The Advanced Strategy
We already know that 1111 is a terrible first guess, so maybe we can improve on our Easy strategy by eliminating single-color guesses. Specifically, we'll guess 1122 instead of 1111 (and 3344 instead of 3333). Of course, this will complicate the reasoning a little. We'll call this the Advanced strategy, although it's really only slightly more advanced than the Easy strategy. Here's a sample game.
1122 R
We'll assume the first 1 is correct.
1333
Blank feedback. There must be no 1s or 3s, so one of the 2s in our original guess must have been correct. We'll assume the first 2 was correct, and fill the remaining holes with 4s.
4424 RW
2 can't be correct here, so we'll move it over again. We'll assume the first 4 was correct, and we'll fill the remaining holes with 5s.
4552 RRR
We'll assume the 2 and 4 are correct (as it turns out they must be), and that the first 5 is also correct. We fill the remaining hole with a 6.
4562 RRWW
Now we assume we picked the wrong 5, and swap the 5 and 6 to win the game.
4652 RRRR
This is the same secret code we found with the Easy strategy in 7 guesses, but notice that the Advanced strategy paid off here by solving it in 6 guesses.

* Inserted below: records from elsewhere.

-- ==== Sys2Proof/Laws/Exec.lean ====
section
/-!
SUPPORT. The dispatch said once: `exec` is the meaning of the operation at the operand (`exec_eq`), and each shape of
an instruction is one equation. Later proofs cite these and never split the 256 arms again.
-/

namespace Sys2Proof.Machine

/-- The offset of a branch's operand. -/
def branchOffset : Operand → Int
  | .relative off => off
  | _ => 0

/-- The meaning of an operation at an operand, with the cycles of R391 and R155. -/
def meaning (op : Operation) (o : Operand) (opcode : Byte) (s : State) : Result :=
  let base := op.baseCycles o.mode
  let cares := o.mode.mayCross && op.cares
  match op with
  | .lda => readInstr o base cares State.lda s
  | .ldx => readInstr o base cares State.ldx s
  | .ldy => readInstr o base cares State.ldy s
  | .sta => storeInstr o base State.staValue s
  | .stx => storeInstr o base State.stxValue s
  | .sty => storeInstr o base State.styValue s
  | .tax => impliedInstr base State.tax s
  | .tay => impliedInstr base State.tay s
  | .tsx => impliedInstr base State.tsx s
  | .txa => impliedInstr base State.txa s
  | .txs => impliedInstr base State.txs s
  | .tya => impliedInstr base State.tya s
  | .pha => impliedInstr base State.pha s
  | .php => impliedInstr base State.php s
  | .pla => impliedInstr base State.pla s
  | .plp => impliedInstr base State.plp s
  | .inc => modifyInstr o base State.incResult State.incAfter s
  | .dec => modifyInstr o base State.decResult State.decAfter s
  | .inx => impliedInstr base State.inx s
  | .iny => impliedInstr base State.iny s
  | .dex => impliedInstr base State.dex s
  | .dey => impliedInstr base State.dey s
  | .adc => readInstr o base cares State.adc s
  | .sbc => readInstr o base cares State.sbc s
  | .and => readInstr o base cares State.and s
  | .eor => readInstr o base cares State.eor s
  | .ora => readInstr o base cares State.ora s
  | .asl => modifyInstr o base State.aslResult State.aslAfter s
  | .lsr => modifyInstr o base State.lsrResult State.lsrAfter s
  | .rol => modifyInstr o base State.rolResult State.rolAfter s
  | .ror => modifyInstr o base State.rorResult State.rorAfter s
  | .clc => impliedInstr base (fun s => s.setFlag bitC false) s
  | .cld => impliedInstr base (fun s => s.setFlag bitD false) s
  | .cli => impliedInstr base (fun s => s.setFlag bitI false) s
  | .clv => impliedInstr base (fun s => s.setFlag bitV false) s
  | .sec => impliedInstr base (fun s => s.setFlag bitC true) s
  | .sed => impliedInstr base (fun s => s.setFlag bitD true) s
  | .sei => impliedInstr base (fun s => s.setFlag bitI true) s
  | .cmp => readInstr o base cares State.cmp s
  | .cpx => readInstr o base cares State.cpx s
  | .cpy => readInstr o base cares State.cpy s
  | .bcc => branchInstr (branchOffset o) State.bccTaken s
  | .bcs => branchInstr (branchOffset o) State.bcsTaken s
  | .beq => branchInstr (branchOffset o) State.beqTaken s
  | .bmi => branchInstr (branchOffset o) State.bmiTaken s
  | .bne => branchInstr (branchOffset o) State.bneTaken s
  | .bpl => branchInstr (branchOffset o) State.bplTaken s
  | .bvc => branchInstr (branchOffset o) State.bvcTaken s
  | .bvs => branchInstr (branchOffset o) State.bvsTaken s
  | .jmp => jumpInstr o base s
  | .jsr => callInstr o base s
  | .rts => impliedInstr base State.rts s
  | .brk => impliedInstr base State.brk s
  | .rti => impliedInstr base State.rti s
  | .bit => readInstr o base cares State.bit s
  | .nop => nopInstr o base cares (o.mode != .implied && o.mode != .immediate) s
  | .lax => readInstr o base cares State.lax s
  | .sax => storeInstr o base State.saxValue s
  | .dcp => modifyInstr o base State.dcpResult State.dcpAfter s
  | .isb => modifyInstr o base State.isbResult State.isbAfter s
  | .slo => modifyInstr o base State.sloResult State.sloAfter s
  | .rla => modifyInstr o base State.rlaResult State.rlaAfter s
  | .sre => modifyInstr o base State.sreResult State.sreAfter s
  | .rra => modifyInstr o base State.rraResult State.rraAfter s
  | .unsupported => .refused (.unsupportedOpcode opcode)

/-- The dispatch is the meaning of the operation at the operand. -/
theorem exec_eq (i : Instr) (s : State) : exec i s = meaning i.operation i.operand i.opcode s := by
  cases i <;> rfl

/-! ## The stack's users as record updates -/

theorem pha_eq (s : State) :
    s.pha = { s with ram := s.ram.write (0x0100 + s.sp.toNat) s.a, sp := s.sp - 1 } := push_eq s s.a

theorem php_eq (s : State) :
    s.php = { s with ram := s.ram.write (0x0100 + s.sp.toNat) (pushedByInstr s.p), sp := s.sp - 1 } := push_eq s _

theorem pla_eq (s : State) :
    s.pla = { s with a := s.pull, p := nzBits s.p s.pull, sp := s.sp + 1 } := by
  simp only [State.pla, afterPull_eq, State.setA, State.setNZ]

theorem plp_eq (s : State) : s.plp = { s with p := pulledStatus s.pull, sp := s.sp + 1 } := by
  simp only [State.plp, afterPull_eq, State.setP]

theorem rts_eq (s : State) : s.rts = { s with pc := s.pull16 + 1, sp := s.sp + 2 } := by
  simp only [State.rts, afterPull16_eq, State.setPc]

theorem rti_eq (s : State) :
    s.rti = { s with
      p := pulledStatus (s.ram.read (0x0100 + (s.sp + 1).toNat)),
      pc := joinBytes (s.ram.read (0x0100 + (s.sp + 3).toNat)) (s.ram.read (0x0100 + (s.sp + 2).toNat)),
      sp := s.sp + 3 } := by
  simp only [State.rti, afterPull16_eq, afterPull_eq, pull16_eq, pull_eq, State.setP, State.setPc]
  have a2 : s.sp + 1 + 2 = s.sp + 3 := by bv_omega
  have a1 : s.sp + 1 + 1 = s.sp + 2 := by bv_omega
  simp only [a1, a2]

theorem brk_eq (s : State) :
    s.brk = { s with
      ram := ((s.ram.write (0x0100 + s.sp.toNat) (hiByte (s.pc + 1))).write (0x0100 + (s.sp - 1).toNat)
        (loByte (s.pc + 1))).write (0x0100 + (s.sp - 2).toNat) (pushedByInstr s.p),
      sp := s.sp - 3, p := setBit s.p bitI true, pc := s.read16 0xFFFE } :=
  enterInterrupt_eq s _ _ (by decide) (by decide)

theorem nmi_eq (s : State) :
    s.nmi = { s with
      ram := ((s.ram.write (0x0100 + s.sp.toNat) (hiByte s.pc)).write (0x0100 + (s.sp - 1).toNat)
        (loByte s.pc)).write (0x0100 + (s.sp - 2).toNat) (pushedByInterrupt s.p),
      sp := s.sp - 3, p := setBit s.p bitI true, pc := s.read16 0xFFFA } :=
  enterInterrupt_eq s _ _ (by decide) (by decide)

theorem irq_eq (s : State) :
    s.irq = { s with
      ram := ((s.ram.write (0x0100 + s.sp.toNat) (hiByte s.pc)).write (0x0100 + (s.sp - 1).toNat)
        (loByte s.pc)).write (0x0100 + (s.sp - 2).toNat) (pushedByInterrupt s.p),
      sp := s.sp - 3, p := setBit s.p bitI true, pc := s.read16 0xFFFE } :=
  enterInterrupt_eq s _ _ (by decide) (by decide)

/-! ## The state an instruction leaves, before the refusal mark is looked at -/

/-- A read instruction's effect. -/
def readEffect (o : Operand) (base : Nat) (cares : Bool) (f : State → Byte → State) (s : State) : State :=
  let m := loadOperand o s
  (f m.st m.value).addCycles (base + penalty cares m.crossed)

/-- A write instruction's effect. -/
def storeEffect (o : Operand) (base : Nat) (v : State → Byte) (s : State) : State :=
  let r := resolve o s
  (r.st.writeOperand r.ea (v r.st)).addCycles base

/-- A read-modify-write instruction's effect. -/
def modifyEffect (o : Operand) (base : Nat) (g : State → Byte → Byte) (f : State → Byte → Byte → State)
    (s : State) : State :=
  let m := loadOperand o s
  let r := g m.st m.value
  (f (m.st.writeOperand m.ea r) m.value r).addCycles base

/-- A branch's effect. -/
def branchEffect (off : Int) (taken : Bool) (s : State) : State :=
  if taken then
    (s.setPc (branchTarget s.pc off)).addCycles
      (2 + (1 + if pageCrossed s.pc (branchTarget s.pc off) then 1 else 0))
  else s.addCycles 2

/-- The effect of an operation at an operand. An unsupported one has none. -/
def effect (op : Operation) (o : Operand) (s : State) : State :=
  let base := op.baseCycles o.mode
  let cares := o.mode.mayCross && op.cares
  match op with
  | .lda => readEffect o base cares State.lda s
  | .ldx => readEffect o base cares State.ldx s
  | .ldy => readEffect o base cares State.ldy s
  | .sta => storeEffect o base State.staValue s
  | .stx => storeEffect o base State.stxValue s
  | .sty => storeEffect o base State.styValue s
  | .tax => s.tax.addCycles base
  | .tay => s.tay.addCycles base
  | .tsx => s.tsx.addCycles base
  | .txa => s.txa.addCycles base
  | .txs => s.txs.addCycles base
  | .tya => s.tya.addCycles base
  | .pha => s.pha.addCycles base
  | .php => s.php.addCycles base
  | .pla => s.pla.addCycles base
  | .plp => s.plp.addCycles base
  | .inc => modifyEffect o base State.incResult State.incAfter s
  | .dec => modifyEffect o base State.decResult State.decAfter s
  | .inx => s.inx.addCycles base
  | .iny => s.iny.addCycles base
  | .dex => s.dex.addCycles base
  | .dey => s.dey.addCycles base
  | .adc => readEffect o base cares State.adc s
  | .sbc => readEffect o base cares State.sbc s
  | .and => readEffect o base cares State.and s
  | .eor => readEffect o base cares State.eor s
  | .ora => readEffect o base cares State.ora s
  | .asl => modifyEffect o base State.aslResult State.aslAfter s
  | .lsr => modifyEffect o base State.lsrResult State.lsrAfter s
  | .rol => modifyEffect o base State.rolResult State.rolAfter s
  | .ror => modifyEffect o base State.rorResult State.rorAfter s
  | .clc => (s.setFlag bitC false).addCycles base
  | .cld => (s.setFlag bitD false).addCycles base
  | .cli => (s.setFlag bitI false).addCycles base
  | .clv => (s.setFlag bitV false).addCycles base
  | .sec => (s.setFlag bitC true).addCycles base
  | .sed => (s.setFlag bitD true).addCycles base
  | .sei => (s.setFlag bitI true).addCycles base
  | .cmp => readEffect o base cares State.cmp s
  | .cpx => readEffect o base cares State.cpx s
  | .cpy => readEffect o base cares State.cpy s
  | .bcc => branchEffect (branchOffset o) s.bccTaken s
  | .bcs => branchEffect (branchOffset o) s.bcsTaken s
  | .beq => branchEffect (branchOffset o) s.beqTaken s
  | .bmi => branchEffect (branchOffset o) s.bmiTaken s
  | .bne => branchEffect (branchOffset o) s.bneTaken s
  | .bpl => branchEffect (branchOffset o) s.bplTaken s
  | .bvc => branchEffect (branchOffset o) s.bvcTaken s
  | .bvs => branchEffect (branchOffset o) s.bvsTaken s
  | .jmp => ((resolve o s).st.jumpTo (resolve o s).ea).addCycles base
  | .jsr => (((resolve o s).st.push16 ((resolve o s).st.pc - 1)).jumpTo (resolve o s).ea).addCycles base
  | .rts => s.rts.addCycles base
  | .brk => s.brk.addCycles base
  | .rti => s.rti.addCycles base
  | .bit => readEffect o base cares State.bit s
  | .nop =>
    (if o.mode != .implied && o.mode != .immediate then (resolve o s).st.afterNopRead (resolve o s).ea
      else (resolve o s).st).addCycles (base + penalty cares (resolve o s).crossed)
  | .lax => readEffect o base cares State.lax s
  | .sax => storeEffect o base State.saxValue s
  | .dcp => modifyEffect o base State.dcpResult State.dcpAfter s
  | .isb => modifyEffect o base State.isbResult State.isbAfter s
  | .slo => modifyEffect o base State.sloResult State.sloAfter s
  | .rla => modifyEffect o base State.rlaResult State.rlaAfter s
  | .sre => modifyEffect o base State.sreResult State.sreAfter s
  | .rra => modifyEffect o base State.rraResult State.rraAfter s
  | .unsupported => s

theorem meaning_effect (op : Operation) (o : Operand) (opcode : Byte) (s : State) (h : op ≠ .unsupported) :
    meaning op o opcode s = finish (effect op o s) := by
  cases op <;> first | rfl | exact absurd rfl h | exact (apply_ite finish _ _ _).symm

/-- What an instruction leaves when it has a next state: its effect, with no refusal held. -/
theorem exec_next {i : Instr} {s t : State} (h : exec i s = .next t) :
    i.operation ≠ .unsupported ∧ t = effect i.operation i.operand s ∧ t.refused = none := by
  rw [exec_eq] at h
  by_cases hu : i.operation = .unsupported
  · rw [hu] at h
    cases h
  · rw [meaning_effect _ _ _ _ hu] at h
    obtain ⟨rfl, hr⟩ := finish_next h
    exact ⟨hu, rfl, hr⟩

theorem exec_of_effect (i : Instr) (s : State) (hu : i.operation ≠ .unsupported) :
    exec i s = finish (effect i.operation i.operand s) := by
  rw [exec_eq, meaning_effect _ _ _ _ hu]

/-! ## The shapes, in a state that cannot refuse -/

theorem resolve_refused (o : Operand) {s : State} (h : s.Ready) : (resolve o s).st.refused = none := by
  rw [(resolve_frame o s).refused h.2, h.1]

theorem loadOperand_refused (o : Operand) {s : State} (h : s.Ready) : (loadOperand o s).st.refused = none := by
  rw [(loadOperand_frame o s).refused h.2, h.1]

theorem cpuWrite_refused {s : State} (h : s.Ready) (addr : Addr) (v : Byte) : (s.cpuWrite addr v).refused = none := by
  rw [(cpuWrite_frame s addr v).refused h.2, h.1]

theorem loadOperand_ready (o : Operand) {s : State} (h : s.Ready) : (loadOperand o s).st.Ready :=
  ⟨loadOperand_refused o h, by rw [(loadOperand_frame o s).mirroring]; exact h.2⟩

theorem resolve_ready (o : Operand) {s : State} (h : s.Ready) : (resolve o s).st.Ready :=
  ⟨resolve_refused o h, by rw [(resolve_frame o s).mirroring]; exact h.2⟩

theorem finish_addCycles {s : State} (h : s.refused = none) (n : Nat) :
    finish (s.addCycles n) = .next { s with cyc := s.cyc + n } := by
  rw [finish_of_none (by simpa using h)]
  rfl

/-- A read instruction runs, where its effect leaves the refusal mark alone. -/
theorem readInstr_next (o : Operand) (base : Nat) (cares : Bool) (f : State → Byte → State) {s : State}
    (h : s.Ready) (hf : ∀ t m, (f t m).refused = t.refused) :
    readInstr o base cares f s =
      .next ((f (loadOperand o s).st (loadOperand o s).value).addCycles
        (base + penalty cares (loadOperand o s).crossed)) := by
  unfold readInstr
  exact finish_of_none (by simp only [addCycles_refused, hf]; exact loadOperand_refused o h)

/-- A store runs. -/
theorem storeInstr_next (o : Operand) (base : Nat) (v : State → Byte) {s : State} (h : s.Ready) {ea : Addr}
    (he : (resolve o s).ea = some ea) :
    storeInstr o base v s =
      .next (((resolve o s).st.cpuWrite ea (v (resolve o s).st)).addCycles base) := by
  unfold storeInstr
  simp only [he, State.writeOperand]
  exact finish_of_none (by simp only [addCycles_refused]; exact cpuWrite_refused (resolve_ready o h) _ _)

/-- A read-modify-write of memory runs. -/
theorem modifyInstr_next (o : Operand) (base : Nat) (g : State → Byte → Byte) (f : State → Byte → Byte → State)
    {s : State} (h : s.Ready) (hf : ∀ t v r, (f t v r).refused = t.refused) {ea : Addr}
    (he : (loadOperand o s).ea = some ea) :
    modifyInstr o base g f s =
      .next ((f ((loadOperand o s).st.cpuWrite ea (g (loadOperand o s).st (loadOperand o s).value))
        (loadOperand o s).value (g (loadOperand o s).st (loadOperand o s).value)).addCycles base) := by
  unfold modifyInstr
  simp only [he, State.writeOperand]
  exact finish_of_none (by simp only [addCycles_refused, hf]; exact cpuWrite_refused (loadOperand_ready o h) _ _)

/-- An instruction with no operand runs. -/
theorem impliedInstr_next (base : Nat) (f : State → State) {s : State} (h : (f s).refused = none) :
    impliedInstr base f s = .next ((f s).addCycles base) := by
  unfold impliedInstr
  exact finish_of_none (by simpa using h)

/-- The operand of a store or of a memory operation has an address. -/
theorem resolve_ea (o : Operand) (s : State) (h1 : o ≠ .implied) (h2 : o ≠ .accumulator) :
    ∃ ea, (resolve o s).ea = some ea := by
  cases o <;> first | exact absurd rfl h1 | exact absurd rfl h2 | exact ⟨_, rfl⟩

/-- Loading an operand keeps the mode's address and page signal. -/
theorem loadOperand_ea (o : Operand) (s : State) : (loadOperand o s).ea = (resolve o s).ea := by
  cases o <;> rfl

theorem loadOperand_crossed (o : Operand) (s : State) : (loadOperand o s).crossed = (resolve o s).crossed := by
  cases o <;> rfl

end Sys2Proof.Machine
end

Here's one more example of the Advanced strategy in action.
1122
Blank feedback means no 1s or 2s. We now guess 3344.
3344 RW
We'll assume the first 3 is right and the second is wrong, and fill remaining holes with 5s.
3535 W
Only one W, so there can't be two 3s. We'll move one 3 into the next available spot to get x3xx. We'll put 4 is the first consistent hole to get 43xx, and we'll fill the rest with 6s.
4366 R
Only one R. We tried two 3s and that was incorrect. We tried a 3 and a 4 and that was incorrect. At this point, only two 4s would explain our feedback from guessing 3344. We know the first position must have a 4: 4xxx. From 3344, we know there must be a 4 in one of the last two positions. Let's try the third position: 4x4x. One of the 5s in 3535 must have been wrong, but that's only possible if we change to 4xx4, placing a 5 to give us 4x54. Finally, we know there can't be any 1s, 2s, 3s, or 6s, and there can't be any more 5s. The only possibility for the remaining spot is another 4.
4454 RRRR
So, how does this strategy perform? It requires 6,210 guesses to find all 1,296 codes, with an average of 4.79 guesses per round. That's a bit worse than RC, but a lot easier to execute, and a big improvement over Easy (nearly a full guess). The worst case scenario requires 8 guesses, but this only occurs for a single secret code: 6543. Here is that worst case game.
1122
3344 RW
3535 RW
3663 RW
3456 WWWW
4365 WWWW
5634 WWWW
6543 RRRR
Final Analysis
Here is a summary of all the strategies we considered and how they compare to each other.
Strategy Avg Worst
LC / Easy 5.76 9
Advanced 4.79 8
X+LC 4.65
RC 4.64 9
X+RC 4.61
X+Y+RC 4.59
X+Y+LC 4.53
Knuth 4.48 5
Consistent Knuth 4.50 6
Avg Consistent 4.38 6
Koyama/Lai 4.34 6
1122: =256, R =256, W =256, RW =208, RR =114, ...
1123: W =276, RW=230, WW=222, R =182, RWW = 84, ...
1234: WW=312, RW=252, W =152, WWW=136, RWW =132, ...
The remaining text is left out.